[Saved data entries]
[Start of section]
/-- A pipeline's copy of a queue's map entry after reset (R409). -/
def qmapReset (q : Nat) : QMap := ⟨false, if q < 416 then q / 16 else 0, none⟩
/-- The map entry of a queue as a pipeline's cell writer has it (R409). -/
def State.qmap (s : State) (pipe slice q : Nat) : QMap := Sparse.get s.tm.maps (pipe * 262144 + qKey slice q) (qmapReset q)
/-- Write a pipeline's copy of a map entry. -/
def State.setQmap (s : State) (pipe slice q : Nat) (m : QMap) : State :=
  { s with tm := { s.tm with maps := Sparse.put s.tm.maps (pipe * 262144 + qKey slice q) m (qmapReset q) } }
/-- A change of a queue is sent to the copies of P0, P1, P2 and P3, in that order (R409). -/
def State.sendMap (s : State) (slice q : Nat) : State :=
  let m : QMap := ⟨s.qEn slice q, s.qPort slice q, (s.queue slice q).redirect⟩
  { s with tm := { s.tm with mapQ := s.tm.mapQ ++ [⟨slice, q, 0, m⟩] } }
/-- In each clock the oldest change of a slice is written to the next pipeline's copy (R409). -/
def State.mapStep (s : State) (slice : Nat) : State :=
  match s.tm.mapQ.find? (fun w => w.slice == slice) with
  | some w =>
    let rest := s.tm.mapQ.erase w
    let q := if w.next < 3 then { w with next := w.next + 1 } :: rest else rest
    let t := s.setQmap w.next slice w.queue w.map
    { t with tm := { t.tm with mapQ := q } }
  | none => s
/-- The slices' changes of their queue maps go on. -/
def State.mapSteps (s : State) : State :=
  if s.tm.mapQ.isEmpty then s else (List.range 4).foldl (fun t k => t.mapStep k) s

/-- Cells of some runs. -/
def runCells (r : Runs) : Nat := r.foldl (fun a e => a + e.2) 0
/-- Runs without an item. -/
def runsDrop (r : Runs) (id : Nat) : Runs := r.filter (fun e => e.1 != id)
/-- The items of some runs, each once. -/
def runItems (r : Runs) : List Nat := (r.map Prod.fst).eraseDups

/-- Cells of the cove part. -/
def Queue.coveCells (u : Queue) : Nat := runCells u.cove

/-- Occupancy (R386): cells in cove, in staging and in harbour chunks. -/
def Queue.occupancy (u : Queue) : Nat :=
  u.coveCells + u.chunks.foldl (fun a c => a + runCells c.2) 0 + u.stages.foldl (fun a g => a + runCells g.runs) 0
    + (match u.fetch with | some (_, r, _) => runCells r | none => 0)

/-- The item of a number. -/
def State.item (s : State) (id : Nat) : QItem := Sparse.get s.tm.items id ⟨0, 0, 0, 0, [], false, 0, 0, 0⟩

/-! ### Chunks (R395) -/

/-- What a chunk is kept under while an error in the free list has dropped it from the list (R398). -/
def lostChunk : Nat := 5

/-- Give a chunk of the device-wide free list to a slice, searching from `i`; which free chunk is taken is open. -/
def State.searchChunk (s : State) : Nat → Nat → Option Nat
  | 0, _ => none
  | n + 1, i =>
    if (Sparse.find s.tm.chunks (i % 2097152)).isNone then some (i % 2097152) else s.searchChunk n (i + 1)

/-- Set FREE_CHUNKS and LOW; EVT 16.8 when it falls to 131,072 (Table 13.5).  The free list stays empty while a
pseudo-channel is retired (R567). -/
def State.setFreeChunks (s : State) (m : Nat) : State :=
  let n := if s.anyRetired then 0 else m
  let s1 := s.wr Fld.BPM_CHUNK_STATUS_FREE_CHUNKS n
  if n ≤ 131072 then
    if s1.on Fld.BPM_CHUNK_STATUS_LOW then s1
    else (s1.wr Fld.BPM_CHUNK_STATUS_LOW 1).raise Ev.BPM_CHUNKS_LOW .pipeline 0
  else if n > 262144 then s1.wr Fld.BPM_CHUNK_STATUS_LOW 0 else s1

/-- Take a chunk for a slice, when one is free and the slice is below SPILL_QUOTA (R394). -/
def State.takeChunk (s : State) (slice pick : Nat) : State × Option Nat :=
  let used := s.rd Fld.BPM_SPILL_STATUS_CHUNKS_USED slice
  if s.rd Fld.BPM_CHUNK_STATUS_FREE_CHUNKS = 0 ∨ s.rd Fld.BPM_SPILL_CFG_SPILL_QUOTA slice ≤ used then (s, none)
  else
    match s.searchChunk (s.tm.chunks.length + 1) pick with
    | some c =>
      (({ s with tm := { s.tm with chunks := Sparse.insert s.tm.chunks c (slice + 1) } }.wr
        Fld.BPM_SPILL_STATUS_CHUNKS_USED (used + 1) slice).setFreeChunks
          (s.rd Fld.BPM_CHUNK_STATUS_FREE_CHUNKS - 1), some c)
    | none => (s, none)

/-- Return a chunk to the free list; the free of a free chunk is rejected with the CHUNK bit set (R395). -/
def State.freeChunk (s : State) (slice c : Nat) : State :=
  match Sparse.find s.tm.chunks c with
  | some _ =>
    ({ s with tm := { s.tm with chunks := Sparse.erase s.tm.chunks c } }.wr Fld.BPM_SPILL_STATUS_CHUNKS_USED
      (s.rd Fld.BPM_SPILL_STATUS_CHUNKS_USED slice - 1) slice).setFreeChunks
        (s.rd Fld.BPM_CHUNK_STATUS_FREE_CHUNKS + 1)
  | none => s.bufReject slice reqSpill .free c true .double

/-- An error in the chunk free list drops an entry from it, until a reclaim sweep finds the chunk again (R398). -/
def State.loseChunk (s : State) (c : Nat) : State :=
  if (Sparse.find s.tm.chunks c).isSome then s
  else ({ s with tm := { s.tm with chunks := Sparse.insert s.tm.chunks c lostChunk } }).setFreeChunks (s.rd Fld.BPM_CHUNK_STATUS_FREE_CHUNKS - 1)
/-- The chunks dropped from the free list return to it (R398, R400). -/
def State.foundChunks (s : State) : State :=
  let kept := s.tm.chunks.filter (fun (e : Nat × Nat) => e.2 != lostChunk)
  let n := s.tm.chunks.length - kept.length
  if n = 0 then s
  else ({ s with tm := { s.tm with chunks := kept } }).setFreeChunks (s.rd Fld.BPM_CHUNK_STATUS_FREE_CHUNKS + n)

/-- A chunk whose fetch failed is retired until its row is repaired (R399). -/
def State.retireChunk (s : State) (slice c : Nat) : State :=
  { s with tm := { s.tm with chunks := Sparse.insert s.tm.chunks c 0 } }.wr Fld.BPM_SPILL_STATUS_CHUNKS_USED
    (s.rd Fld.BPM_SPILL_STATUS_CHUNKS_USED slice - 1) slice

/-! ### Dropping and releasing queued items -/

/-- RELEASE_FREE of an item's chain by PACKET (R383), but for its quarantined buffers (R398); the packet is forgotten once
nothing holds it. -/
def State.releaseItem (s : State) (id : Nat) : State :=
  let it := s.item id
  let s1 := s.freeChain it.slice reqPacket it.chain
  let s2 := { s1 with tm := { s1.tm with items := Sparse.erase s1.tm.items id } }
  let ids := (it.chain.map Prod.fst).filter (fun b => !s1.quarantined it.slice b)
  let gone := !it.mcast || ids.all (fun b => BufState.STATE.get (s2.buf it.slice b) == 0)
  if gone then s2.forget it.pkt else s2

/-- Take an item out of its queue: out of the cove part, chunks, staging and fetch.  A chunk or staging buffer left
with no cell is freed (R401). -/
def State.unqueue (s : State) (slice q id : Nat) : State :=
  let u := s.queue slice q
  let chunks := u.chunks.map (fun c => (c.1, runsDrop c.2 id))
  let stages := u.stages.map (fun g => { g with runs := runsDrop g.runs id })
  let empty := (chunks.filter (fun c => c.2.isEmpty)).map Prod.fst
  let emptySt := (stages.filter (fun g => g.runs.isEmpty && g.chunk.isNone)).map Stage.buf
  let u1 := { u with items := u.items.erase id, cove := runsDrop u.cove id,
                     chunks := chunks.filter (fun c => !c.2.isEmpty),
                     stages := stages.filter (fun g => !(g.runs.isEmpty && g.chunk.isNone)),
                     fetch := u.fetch.map (fun f => (f.1, runsDrop f.2.1 id, f.2.2)) }
  let s1 := s.setQueue slice q u1
  let s2 := empty.foldl (fun t c => t.freeChunk slice c) s1
  emptySt.foldl (fun t b => t.releaseFree slice reqSpill [b]) s2

/-- Drop a queued item: it leaves its queue and its buffers are released. -/
def State.dropItem (s : State) (slice q id : Nat) : State := (s.unqueue slice q id).releaseItem id

/-- Drop every item of a queue, counting each in a counter of its port and class. -/
def State.flushQueue (s : State) (slice q : Nat) (c : Ctr) : State :=
  let port := portOfIdx slice (s.qPort slice q)
  (s.queue slice q).items.foldl (fun t id => (t.dropItem slice q id).bump c (port * 16 + (t.item id).cls)) s

/-! ### Staging (R389 to R394) -/

/-- Hand a P16K buffer of SPILL to PACKET with one hold for each item in it (R392); no when PACKET's quota forbids it. -/
def State.handToPacket (s : State) (slice b n : Nat) : State × Bool :=
  if s.quotaAllows slice reqPacket 64 then
    (((s.setBuf slice b (setFields (s.buf slice b) [(BufState.OWNER, reqPacket), (BufState.HOLDERS, 1),
      (BufState.REFCNT, n)])).subUsed slice reqSpill 64).addUsed slice reqPacket 64, true)
  else (s, false)

/-- Link a P16K buffer with cells of several items after the cove part (R391, R392). -/
def State.linkBuffer (s : State) (slice q b : Nat) (runs : Runs) : State :=
  let ids := runItems runs
  if ids.isEmpty then s.releaseFree slice reqSpill [b]
  else
    match s.handToPacket slice b ids.length with
    | (s1, true) =>
      let u := s1.queue slice q
      let s2 := s1.setQueue slice q { u with cove := u.cove ++ runs }
      ids.foldl (fun t id =>
        let it := t.item id
        let n := runCells (runs.filter (fun e => e.1 == id))
        { t with tm := { t.tm with items := Sparse.insert t.tm.items id { it with chain := it.chain ++ [(b, n)] } } }) s2
    | (s1, false) => ids.foldl (fun t id => t.dropItem slice q id) (s1.releaseFree slice reqSpill [b])

/-- FETCH_MARK of a queue's profile. -/
def State.fetchMark (s : State) (slice q : Nat) : Nat := s.rd Fld.BPM_FETCH_MARK_FETCH_MARK slice (s.qProf slice q)

/-- STAGING_LINK (R391): with no chunk and no fetch left and the cove part at or below FETCH_MARK, the filling staging
buffer is linked directly and the queue returns to COVE. -/
def State.tryLink (s : State) (slice q : Nat) : State :=
  let u := s.queue slice q
  if u.spilling && u.chunks.isEmpty && u.fetch.isNone && decide (u.coveCells ≤ s.fetchMark slice q) then
    match u.stages with
    | [] => s.setQueue slice q { u with spilling := false }
    | [g] =>
      if g.chunk.isNone then
        (s.setQueue slice q { u with stages := [], spilling := false }).linkBuffer slice q g.buf g.runs
      else s
    | _ => s
  else s

/-- The device-wide free list and the slice's quota have a chunk for it (R394). -/
def State.chunkLeft (s : State) (slice : Nat) : Bool :=
  s.rd Fld.BPM_CHUNK_STATUS_FREE_CHUNKS != 0 && decide (s.rd Fld.BPM_SPILL_STATUS_CHUNKS_USED slice < s.rd Fld.BPM_SPILL_CFG_SPILL_QUOTA slice)
/-- Place one cell of an item in staging; no when it can get no room (R390, R394). -/
def State.stageOne (s : State) (slice q id pick : Nat) : State × Bool :=
  let u := s.queue slice q
  let add := fun (g : Stage) => { g with runs :=
    match g.runs.getLast? with
    | some (i, n) => if i = id then g.runs.dropLast ++ [(id, n + 1)] else g.runs ++ [(id, 1)]
    | none => [(id, 1)] }
  match u.stages.getLast? with
  | some g =>
    if g.chunk.isNone && decide (runCells g.runs < 64) then
      (s.setQueue slice q { u with stages := u.stages.dropLast ++ [add g] }, true)
    else if u.stages.length < 2 && (g.chunk.isSome || s.chunkLeft slice) then
      match s.alloc slice reqSpill pick with
      | (t, some b) => (t.setQueue slice q { u with stages := u.stages ++ [⟨b, [(id, 1)], t.now, none⟩] }, true)
      | (t, none) => (t, false)
    else (s, false)
  | none =>
    match s.alloc slice reqSpill pick with
    | (t, some b) => (t.setQueue slice q { u with stages := [⟨b, [(id, 1)], t.now, none⟩] }, true)
    | (t, none) => (t, false)

/-- Place some cells of an item in staging. -/
def State.stageCells (s : State) (slice q id pick : Nat) : Nat → State × Bool
  | 0 => (s, true)
  | n + 1 =>
    match s.stageOne slice q id pick with
    | (t, true) => t.stageCells slice q id pick n
    | (t, false) => (t, false)

/-- The buffers of a chain that hold its first `n` cells. -/
def chainTake : List (Nat × Nat) → Nat → List (Nat × Nat)
  | [], _ => []
  | (b, k) :: r, n => if n = 0 then [] else (b, min k n) :: chainTake r (n - k)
[End of section]
**DIRECTIONS:** Using the data above, reproduce exactly the lines from the line that contains "fetch := u.fetch.map" through the line that contains "are released. -/", including both.

**EXERCISE ANSWER:**
                     fetch := u.fetch.map (fun f => (f.1, runsDrop f.2.1 id, f.2.2)) }
  let s1 := s.setQueue slice q u1
  let s2 := empty.foldl (fun t c => t.freeChunk slice c) s1
  emptySt.foldl (fun t b => t.releaseFree slice reqSpill [b]) s2

/-- Drop a queued item: it leaves its queue and its buffers are released. -/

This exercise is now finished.